-- ==== Sys2Proof/Laws/Recovered.lean ====
section
/-! SUPPORT. What a change of a zone's coverage makes of its channels and of the attention set, and that an evaluation
of coverage is such a change for each zone whose covering alert changes, and nothing for every other (section 7.4). -/

namespace Sys2Proof.Machine

/-! ## One change of coverage -/

/-- What a change of its zone's coverage gives a channel (R149, R150, R153). -/
def Channel.recovered (new : Option (Fin 16)) (s : State) (ch : Channel) : Channel :=
  match new with
  | none => ch.cover .network
  | some a =>
    if isServing s (s.alerts.get a).lane then ch.cover (.lane (s.alerts.get a).lane (.alert a))
    else match ch.drawsFor with
      | some p => ch.askReturn p .preempted true
      | none => ch

/-- The causes that a change of coverage raises (R150). -/
def coverAttn (new : Option (Fin 16)) (s : State) : State :=
  match new with
  | none => s
  | some a => if isServing s (s.alerts.get a).lane then s else raise (alertSource a) .alertLaneNotReady s

theorem port_recovered (new s) (ch : Channel) : (ch.recovered new s).port = ch.port := by
  unfold Channel.recovered Channel.cover Channel.askReturn
  repeat' split
  all_goals rfl

theorem isServing_congr {s t : State} (ha : t.alerts = s.alerts) (hl : t.lanes = s.lanes) (l) :
    isServing t l = isServing s l := by
  unfold isServing isStanding namingAlerts; rw [ha, hl]

theorem recovered_congr {s t : State} (ha : t.alerts = s.alerts) (hl : t.lanes = s.lanes) (new) :
    Channel.recovered new t = Channel.recovered new s := by
  funext ch
  unfold Channel.recovered
  cases new with
  | none => rfl
  | some a => dsimp only; rw [isServing_congr ha hl, ha]

/-- A loop of updates over the channels of a zone. -/
theorem overZone_updChan (z) (s : State) (f : Channel → Channel) (u : State) (hc : u.channels = s.channels)
    (hp : u.ports = s.ports) (c ch) (h : s.channels.get c = some ch) :
    (overList (chansOfZone u z) (fun c => updChan c f) u).channels.get c =
      some (if chanZone s ch = z then f ch else ch) := by
  have : chansOfZone u z = chansOfZone s z := by unfold chansOfZone chansWhere chanZone; rw [hc, hp]
  rw [this, overList_updChan (by unfold chansOfZone chansWhere; exact (List.nodup_finRange 128).filter _)]
  simp only [Table.get_mapIdx, hc, h]
  by_cases e : chanZone s ch = z
  · rw [if_pos (by simp [chansOfZone, chansWhere, h, e]), if_pos e]; rfl
  · rw [if_neg (by simp [chansOfZone, chansWhere, h, e]), if_neg e]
--*--
> **PROBLEM TO WORK ON**: All of the material must appear again, exactly as given.

> **OUTPUT OF THE EXERCISE**:
-- ==== Sys2Proof/Laws/Recovered.lean ====
section
/-! SUPPORT. What a change of a zone's coverage makes of its channels and of the attention set, and that an evaluation
of coverage is such a change for each zone whose covering alert changes, and nothing for every other (section 7.4). -/

namespace Sys2Proof.Machine

/-! ## One change of coverage -/

/-- What a change of its zone's coverage gives a channel (R149, R150, R153). -/
def Channel.recovered (new : Option (Fin 16)) (s : State) (ch : Channel) : Channel :=
  match new with
  | none => ch.cover .network
  | some a =>
    if isServing s (s.alerts.get a).lane then ch.cover (.lane (s.alerts.get a).lane (.alert a))
    else match ch.drawsFor with
      | some p => ch.askReturn p .preempted true
      | none => ch

/-- The causes that a change of coverage raises (R150). -/
def coverAttn (new : Option (Fin 16)) (s : State) : State :=
  match new with
  | none => s
  | some a => if isServing s (s.alerts.get a).lane then s else raise (alertSource a) .alertLaneNotReady s

theorem port_recovered (new s) (ch : Channel) : (ch.recovered new s).port = ch.port := by
  unfold Channel.recovered Channel.cover Channel.askReturn
  repeat' split
  all_goals rfl

theorem isServing_congr {s t : State} (ha : t.alerts = s.alerts) (hl : t.lanes = s.lanes) (l) :
    isServing t l = isServing s l := by
  unfold isServing isStanding namingAlerts; rw [ha, hl]

theorem recovered_congr {s t : State} (ha : t.alerts = s.alerts) (hl : t.lanes = s.lanes) (new) :
    Channel.recovered new t = Channel.recovered new s := by
  funext ch
  unfold Channel.recovered
  cases new with
  | none => rfl
  | some a => dsimp only; rw [isServing_congr ha hl, ha]

/-- A loop of updates over the channels of a zone. -/
theorem overZone_updChan (z) (s : State) (f : Channel → Channel) (u : State) (hc : u.channels = s.channels)
    (hp : u.ports = s.ports) (c ch) (h : s.channels.get c = some ch) :
    (overList (chansOfZone u z) (fun c => updChan c f) u).channels.get c =
      some (if chanZone s ch = z then f ch else ch) := by
  have : chansOfZone u z = chansOfZone s z := by unfold chansOfZone chansWhere chanZone; rw [hc, hp]
  rw [this, overList_updChan (by unfold chansOfZone chansWhere; exact (List.nodup_finRange 128).filter _)]
  simp only [Table.get_mapIdx, hc, h]
  by_cases e : chanZone s ch = z
  · rw [if_pos (by simp [chansOfZone, chansWhere, h, e]), if_pos e]; rfl
  · rw [if_neg (by simp [chansOfZone, chansWhere, h, e]), if_neg e]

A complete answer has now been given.